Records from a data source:

@[simp] theorem State.drawn_cyc (s : State) : (s.drawn).cyc = s.cyc := rfl
@[simp] theorem State.drawn_powerUp (s : State) : (s.drawn).powerUp = s.powerUp := rfl
@[simp] theorem State.drawn_agenda (s : State) : (s.drawn).agenda = s.agenda := rfl
@[simp] theorem State.drawn_cur (s : State) : (s.drawn).cur = s.cur := rfl
@[simp] theorem State.drawn_curTile (s : State) : (s.drawn).curTile = s.curTile := rfl
@[simp] theorem State.drawn_curSt (s : State) : (s.drawn).curSt = s.curSt := rfl
@[simp] theorem State.drawn_arg (s : State) : (s.drawn).arg = s.arg := rfl
@[simp] theorem State.drawn_mem (s : State) : (s.drawn).mem = s.mem := rfl
@[simp] theorem State.drawn_fulls (s : State) : (s.drawn).fulls = s.fulls := rfl
@[simp] theorem State.drawn_ue (s : State) : (s.drawn).ue = s.ue := rfl
@[simp] theorem State.drawn_wtags (s : State) : (s.drawn).wtags = s.wtags := rfl
@[simp] theorem State.drawn_threads (s : State) : (s.drawn).threads = s.threads := rfl
@[simp] theorem State.drawn_cores (s : State) : (s.drawn).cores = s.cores := rfl
@[simp] theorem State.drawn_quadTlb (s : State) : (s.drawn).quadTlb = s.quadTlb := rfl
@[simp] theorem State.drawn_walks (s : State) : (s.drawn).walks = s.walks := rfl
@[simp] theorem State.drawn_banks (s : State) : (s.drawn).banks = s.banks := rfl
@[simp] theorem State.drawn_engines (s : State) : (s.drawn).engines = s.engines := rfl
@[simp] theorem State.drawn_counters (s : State) : (s.drawn).counters = s.counters := rfl
@[simp] theorem State.drawn_vsets (s : State) : (s.drawn).vsets = s.vsets := rfl
@[simp] theorem State.drawn_pageTags (s : State) : (s.drawn).pageTags = s.pageTags := rfl
@[simp] theorem State.drawn_jobs (s : State) : (s.drawn).jobs = s.jobs := rfl
@[simp] theorem State.drawn_kernels (s : State) : (s.drawn).kernels = s.kernels := rfl
@[simp] theorem State.drawn_launches (s : State) : (s.drawn).launches = s.launches := rfl
@[simp] theorem State.drawn_launchSeq (s : State) : (s.drawn).launchSeq = s.launchSeq := rfl
@[simp] theorem State.drawn_submits (s : State) : (s.drawn).submits = s.submits := rfl
@[simp] theorem State.drawn_completed (s : State) : (s.drawn).completed = s.completed := rfl
@[simp] theorem State.drawn_msgs (s : State) : (s.drawn).msgs = s.msgs := rfl
@[simp] theorem State.drawn_msgSeq (s : State) : (s.drawn).msgSeq = s.msgSeq := rfl
@[simp] theorem State.drawn_replies (s : State) : (s.drawn).replies = s.replies := rfl
@[simp] theorem State.drawn_spawns (s : State) : (s.drawn).spawns = s.spawns := rfl
@[simp] theorem State.drawn_posts (s : State) : (s.drawn).posts = s.posts := rfl
@[simp] theorem State.drawn_gateQueue (s : State) : (s.drawn).gateQueue = s.gateQueue := rfl
@[simp] theorem State.drawn_gateLogs (s : State) : (s.drawn).gateLogs = s.gateLogs := rfl
@[simp] theorem State.drawn_pool (s : State) : (s.drawn).pool = s.pool := rfl
@[simp] theorem State.drawn_ptroot (s : State) : (s.drawn).ptroot = s.ptroot := rfl
@[simp] theorem State.drawn_iltab (s : State) : (s.drawn).iltab = s.iltab := rfl
@[simp] theorem State.drawn_jobOpened (s : State) : (s.drawn).jobOpened = s.jobOpened := rfl
@[simp] theorem State.drawn_episodes (s : State) : (s.drawn).episodes = s.episodes := rfl
@[simp] theorem State.drawn_remotes (s : State) : (s.drawn).remotes = s.remotes := rfl
@[simp] theorem State.drawn_remoteSeq (s : State) : (s.drawn).remoteSeq = s.remoteSeq := rfl
@[simp] theorem State.drawn_rx (s : State) : (s.drawn).rx = s.rx := rfl
@[simp] theorem State.drawn_pdcs (s : State) : (s.drawn).pdcs = s.pdcs := rfl
@[simp] theorem State.drawn_pdcSeq (s : State) : (s.drawn).pdcSeq = s.pdcSeq := rfl
@[simp] theorem State.drawn_peers (s : State) : (s.drawn).peers = s.peers := rfl
@[simp] theorem State.drawn_outbox (s : State) : (s.drawn).outbox = s.outbox := rfl
@[simp] theorem State.drawn_hostMem (s : State) : (s.drawn).hostMem = s.hostMem := rfl
@[simp] theorem State.drawn_migrations (s : State) : (s.drawn).migrations = s.migrations := rfl
@[simp] theorem State.drawn_parts (s : State) : (s.drawn).parts = s.parts := rfl
@[simp] theorem State.drawn_lastPctl (s : State) : (s.drawn).lastPctl = s.lastPctl := rfl
@[simp] theorem State.drawn_tiles (s : State) : (s.drawn).tiles = s.tiles := rfl
@[simp] theorem State.drawn_ratio (s : State) : (s.drawn).ratio = s.ratio := rfl
@[simp] theorem State.drawn_hangMs (s : State) : (s.drawn).hangMs = s.hangMs := rfl
@[simp] theorem State.drawn_pkg (s : State) : (s.drawn).pkg = s.pkg := rfl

Aim of the exercise: Please copy each entry. Leave nothing out.

Your solution:
@[simp] theorem State.drawn_cyc (s : State) : (s.drawn).cyc = s.cyc := rfl
@[simp] theorem State.drawn_powerUp (s : State) : (s.drawn).powerUp = s.powerUp := rfl
@[simp] theorem State.drawn_agenda (s : State) : (s.drawn).agenda = s.agenda := rfl
@[simp] theorem State.drawn_cur (s : State) : (s.drawn).cur = s.cur := rfl
@[simp] theorem State.drawn_curTile (s : State) : (s.drawn).curTile = s.curTile := rfl
@[simp] theorem State.drawn_curSt (s : State) : (s.drawn).curSt = s.curSt := rfl
@[simp] theorem State.drawn_arg (s : State) : (s.drawn).arg = s.arg := rfl
@[simp] theorem State.drawn_mem (s : State) : (s.drawn).mem = s.mem := rfl
@[simp] theorem State.drawn_fulls (s : State) : (s.drawn).fulls = s.fulls := rfl
@[simp] theorem State.drawn_ue (s : State) : (s.drawn).ue = s.ue := rfl
@[simp] theorem State.drawn_wtags (s : State) : (s.drawn).wtags = s.wtags := rfl
@[simp] theorem State.drawn_threads (s : State) : (s.drawn).threads = s.threads := rfl
@[simp] theorem State.drawn_cores (s : State) : (s.drawn).cores = s.cores := rfl
@[simp] theorem State.drawn_quadTlb (s : State) : (s.drawn).quadTlb = s.quadTlb := rfl
@[simp] theorem State.drawn_walks (s : State) : (s.drawn).walks = s.walks := rfl
@[simp] theorem State.drawn_banks (s : State) : (s.drawn).banks = s.banks := rfl
@[simp] theorem State.drawn_engines (s : State) : (s.drawn).engines = s.engines := rfl
@[simp] theorem State.drawn_counters (s : State) : (s.drawn).counters = s.counters := rfl
@[simp] theorem State.drawn_vsets (s : State) : (s.drawn).vsets = s.vsets := rfl
@[simp] theorem State.drawn_pageTags (s : State) : (s.drawn).pageTags = s.pageTags := rfl
@[simp] theorem State.drawn_jobs (s : State) : (s.drawn).jobs = s.jobs := rfl
@[simp] theorem State.drawn_kernels (s : State) : (s.drawn).kernels = s.kernels := rfl
@[simp] theorem State.drawn_launches (s : State) : (s.drawn).launches = s.launches := rfl
@[simp] theorem State.drawn_launchSeq (s : State) : (s.drawn).launchSeq = s.launchSeq := rfl
@[simp] theorem State.drawn_submits (s : State) : (s.drawn).submits = s.submits := rfl
@[simp] theorem State.drawn_completed (s : State) : (s.drawn).completed = s.completed := rfl
@[simp] theorem State.drawn_msgs (s : State) : (s.drawn).msgs = s.msgs := rfl
@[simp] theorem State.drawn_msgSeq (s : State) : (s.drawn).msgSeq = s.msgSeq := rfl
@[simp] theorem State.drawn_replies (s : State) : (s.drawn).replies = s.replies := rfl
@[simp] theorem State.drawn_spawns (s : State) : (s.drawn).spawns = s.spawns := rfl
@[simp] theorem State.drawn_posts (s : State) : (s.drawn).posts = s.posts := rfl
@[simp] theorem State.drawn_gateQueue (s : State) : (s.drawn).gateQueue = s.gateQueue := rfl
@[simp] theorem State.drawn_gateLogs (s : State) : (s.drawn).gateLogs = s.gateLogs := rfl
@[simp] theorem State.drawn_pool (s : State) : (s.drawn).pool = s.pool := rfl
@[simp] theorem State.drawn_ptroot (s : State) : (s.drawn).ptroot = s.ptroot := rfl
@[simp] theorem State.drawn_iltab (s : State) : (s.drawn).iltab = s.iltab := rfl
@[simp] theorem State.drawn_jobOpened (s : State) : (s.drawn).jobOpened = s.jobOpened := rfl
@[simp] theorem State.drawn_episodes (s : State) : (s.drawn).episodes = s.episodes := rfl
@[simp] theorem State.drawn_remotes (s : State) : (s.drawn).remotes = s.remotes := rfl
@[simp] theorem State.drawn_remoteSeq (s : State) : (s.drawn).remoteSeq = s.remoteSeq := rfl
@[simp] theorem State.drawn_rx (s : State) : (s.drawn).rx = s.rx := rfl
@[simp] theorem State.drawn_pdcs (s : State) : (s.drawn).pdcs = s.pdcs := rfl
@[simp] theorem State.drawn_pdcSeq (s : State) : (s.drawn).pdcSeq = s.pdcSeq := rfl
@[simp] theorem State.drawn_peers (s : State) : (s.drawn).peers = s.peers := rfl
@[simp] theorem State.drawn_outbox (s : State) : (s.drawn).outbox = s.outbox := rfl
@[simp] theorem State.drawn_hostMem (s : State) : (s.drawn).hostMem = s.hostMem := rfl
@[simp] theorem State.drawn_migrations (s : State) : (s.drawn).migrations = s.migrations := rfl
@[simp] theorem State.drawn_parts (s : State) : (s.drawn).parts = s.parts := rfl
@[simp] theorem State.drawn_lastPctl (s : State) : (s.drawn).lastPctl = s.lastPctl := rfl
@[simp] theorem State.drawn_tiles (s : State) : (s.drawn).tiles = s.tiles := rfl
@[simp] theorem State.drawn_ratio (s : State) : (s.drawn).ratio = s.ratio := rfl
@[simp] theorem State.drawn_hangMs (s : State) : (s.drawn).hangMs = s.hangMs := rfl
@[simp] theorem State.drawn_pkg (s : State) : (s.drawn).pkg = s.pkg := rfl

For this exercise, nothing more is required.